Task directions
Of the records that follow, copy only the lines from the line containing "0x63#8, length⟩], polled" to the line containing "0x64#8, length⟩], polled", both included, exactly as written.

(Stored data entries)
----------

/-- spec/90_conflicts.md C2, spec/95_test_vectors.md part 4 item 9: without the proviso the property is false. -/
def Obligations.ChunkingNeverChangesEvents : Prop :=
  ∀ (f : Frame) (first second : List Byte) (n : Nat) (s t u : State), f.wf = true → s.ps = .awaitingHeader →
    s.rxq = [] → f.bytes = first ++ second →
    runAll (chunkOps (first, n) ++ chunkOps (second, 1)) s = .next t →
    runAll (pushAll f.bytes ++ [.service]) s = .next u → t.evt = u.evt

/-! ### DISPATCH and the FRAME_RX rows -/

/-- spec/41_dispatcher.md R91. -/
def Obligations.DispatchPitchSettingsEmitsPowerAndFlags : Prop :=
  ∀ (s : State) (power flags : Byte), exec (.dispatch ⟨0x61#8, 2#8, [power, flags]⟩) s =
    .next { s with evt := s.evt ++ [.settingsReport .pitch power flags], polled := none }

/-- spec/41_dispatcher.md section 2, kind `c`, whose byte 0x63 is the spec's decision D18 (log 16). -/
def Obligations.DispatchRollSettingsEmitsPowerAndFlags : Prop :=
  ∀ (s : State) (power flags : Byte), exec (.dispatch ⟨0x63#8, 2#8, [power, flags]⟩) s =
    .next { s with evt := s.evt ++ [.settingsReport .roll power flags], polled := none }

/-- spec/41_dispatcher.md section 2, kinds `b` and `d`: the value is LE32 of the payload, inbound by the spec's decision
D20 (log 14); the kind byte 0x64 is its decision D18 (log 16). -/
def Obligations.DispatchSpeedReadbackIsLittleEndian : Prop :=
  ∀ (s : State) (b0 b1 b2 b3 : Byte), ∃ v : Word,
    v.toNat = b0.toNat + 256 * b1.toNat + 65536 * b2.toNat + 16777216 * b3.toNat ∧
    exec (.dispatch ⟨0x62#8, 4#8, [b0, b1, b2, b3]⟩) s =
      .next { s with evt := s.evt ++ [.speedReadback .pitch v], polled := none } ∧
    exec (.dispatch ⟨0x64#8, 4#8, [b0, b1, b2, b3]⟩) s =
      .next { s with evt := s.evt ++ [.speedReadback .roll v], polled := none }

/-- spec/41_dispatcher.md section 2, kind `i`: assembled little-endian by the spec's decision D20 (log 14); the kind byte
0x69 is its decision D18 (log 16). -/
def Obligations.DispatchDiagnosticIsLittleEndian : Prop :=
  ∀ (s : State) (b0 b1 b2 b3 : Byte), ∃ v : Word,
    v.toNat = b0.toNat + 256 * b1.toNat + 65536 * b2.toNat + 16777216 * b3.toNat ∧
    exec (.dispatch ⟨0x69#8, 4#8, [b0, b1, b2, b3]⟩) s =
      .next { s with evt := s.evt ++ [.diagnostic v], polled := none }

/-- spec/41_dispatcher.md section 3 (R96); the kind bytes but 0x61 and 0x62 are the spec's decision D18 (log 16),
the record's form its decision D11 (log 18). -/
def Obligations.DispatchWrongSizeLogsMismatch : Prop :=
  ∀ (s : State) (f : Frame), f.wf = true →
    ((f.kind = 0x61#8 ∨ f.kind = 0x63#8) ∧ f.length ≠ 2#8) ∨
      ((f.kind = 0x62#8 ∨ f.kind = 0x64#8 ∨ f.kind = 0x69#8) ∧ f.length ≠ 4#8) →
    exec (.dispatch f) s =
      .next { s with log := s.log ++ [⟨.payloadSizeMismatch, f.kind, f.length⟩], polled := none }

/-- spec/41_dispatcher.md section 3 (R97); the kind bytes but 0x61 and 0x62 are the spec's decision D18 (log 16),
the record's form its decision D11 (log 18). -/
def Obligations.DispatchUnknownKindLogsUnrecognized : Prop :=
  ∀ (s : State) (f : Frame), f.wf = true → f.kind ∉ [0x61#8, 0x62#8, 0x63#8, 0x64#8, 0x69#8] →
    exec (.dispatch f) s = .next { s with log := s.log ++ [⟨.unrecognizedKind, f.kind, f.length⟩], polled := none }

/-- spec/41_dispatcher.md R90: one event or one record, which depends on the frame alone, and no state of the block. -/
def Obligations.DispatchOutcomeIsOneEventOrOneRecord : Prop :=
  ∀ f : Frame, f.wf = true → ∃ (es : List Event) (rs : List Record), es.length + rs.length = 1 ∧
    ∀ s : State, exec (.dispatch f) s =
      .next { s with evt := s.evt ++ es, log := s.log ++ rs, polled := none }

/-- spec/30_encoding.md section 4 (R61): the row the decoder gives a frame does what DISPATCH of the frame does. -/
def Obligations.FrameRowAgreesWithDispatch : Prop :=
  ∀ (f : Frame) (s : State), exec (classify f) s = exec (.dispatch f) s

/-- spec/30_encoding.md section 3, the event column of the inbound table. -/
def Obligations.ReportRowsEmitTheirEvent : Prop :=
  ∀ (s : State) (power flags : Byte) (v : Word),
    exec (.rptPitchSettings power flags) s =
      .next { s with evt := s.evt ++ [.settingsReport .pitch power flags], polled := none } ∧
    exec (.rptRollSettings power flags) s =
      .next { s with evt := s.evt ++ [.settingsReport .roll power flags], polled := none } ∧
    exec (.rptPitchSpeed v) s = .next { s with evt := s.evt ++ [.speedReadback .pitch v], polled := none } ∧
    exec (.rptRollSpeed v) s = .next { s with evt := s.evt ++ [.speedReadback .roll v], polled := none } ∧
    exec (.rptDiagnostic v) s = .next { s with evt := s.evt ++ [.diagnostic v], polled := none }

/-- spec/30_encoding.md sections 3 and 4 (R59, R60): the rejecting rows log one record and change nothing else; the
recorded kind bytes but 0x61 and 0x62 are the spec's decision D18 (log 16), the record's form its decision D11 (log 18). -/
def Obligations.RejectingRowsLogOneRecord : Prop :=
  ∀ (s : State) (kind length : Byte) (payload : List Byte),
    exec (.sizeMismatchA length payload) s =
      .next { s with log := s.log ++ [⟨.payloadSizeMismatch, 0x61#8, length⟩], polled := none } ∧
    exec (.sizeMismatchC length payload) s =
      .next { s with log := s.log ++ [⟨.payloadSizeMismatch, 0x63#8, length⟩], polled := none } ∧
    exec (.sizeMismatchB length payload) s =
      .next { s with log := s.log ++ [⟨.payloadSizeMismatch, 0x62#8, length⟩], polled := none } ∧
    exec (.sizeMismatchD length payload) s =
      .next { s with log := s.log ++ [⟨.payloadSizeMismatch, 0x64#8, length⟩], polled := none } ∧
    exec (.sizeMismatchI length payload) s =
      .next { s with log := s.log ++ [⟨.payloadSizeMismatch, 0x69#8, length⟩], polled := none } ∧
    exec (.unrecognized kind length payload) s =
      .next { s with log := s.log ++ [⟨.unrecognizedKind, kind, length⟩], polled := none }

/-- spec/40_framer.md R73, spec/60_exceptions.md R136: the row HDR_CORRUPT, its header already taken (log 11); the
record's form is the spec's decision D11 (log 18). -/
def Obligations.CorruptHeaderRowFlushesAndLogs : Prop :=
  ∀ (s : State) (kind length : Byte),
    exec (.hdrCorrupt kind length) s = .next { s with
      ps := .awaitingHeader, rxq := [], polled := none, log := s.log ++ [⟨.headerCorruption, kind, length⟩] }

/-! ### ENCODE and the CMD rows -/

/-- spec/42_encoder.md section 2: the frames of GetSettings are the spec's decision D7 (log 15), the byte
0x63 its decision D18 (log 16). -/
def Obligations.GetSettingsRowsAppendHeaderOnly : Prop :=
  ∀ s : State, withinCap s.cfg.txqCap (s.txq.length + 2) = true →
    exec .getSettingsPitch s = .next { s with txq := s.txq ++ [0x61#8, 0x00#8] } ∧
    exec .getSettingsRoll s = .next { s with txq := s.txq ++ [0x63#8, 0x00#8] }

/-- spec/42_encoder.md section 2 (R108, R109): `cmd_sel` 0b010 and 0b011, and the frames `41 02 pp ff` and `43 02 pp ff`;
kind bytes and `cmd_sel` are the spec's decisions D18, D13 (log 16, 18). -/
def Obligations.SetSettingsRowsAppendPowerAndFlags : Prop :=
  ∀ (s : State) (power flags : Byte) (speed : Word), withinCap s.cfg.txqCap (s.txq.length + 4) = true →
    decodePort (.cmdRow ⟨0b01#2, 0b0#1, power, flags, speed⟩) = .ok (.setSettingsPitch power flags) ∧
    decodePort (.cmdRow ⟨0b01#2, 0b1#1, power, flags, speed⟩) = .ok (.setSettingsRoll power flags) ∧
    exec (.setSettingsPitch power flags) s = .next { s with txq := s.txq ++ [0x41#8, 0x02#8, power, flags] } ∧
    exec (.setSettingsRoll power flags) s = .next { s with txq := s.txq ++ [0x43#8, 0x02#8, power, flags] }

----------

Exercise output
      .next { s with log := s.log ++ [⟨.payloadSizeMismatch, 0x63#8, length⟩], polled := none } ∧
    exec (.sizeMismatchB length payload) s =
      .next { s with log := s.log ++ [⟨.payloadSizeMismatch, 0x62#8, length⟩], polled := none } ∧
    exec (.sizeMismatchD length payload) s =
      .next { s with log := s.log ++ [⟨.payloadSizeMismatch, 0x64#8, length⟩], polled := none } ∧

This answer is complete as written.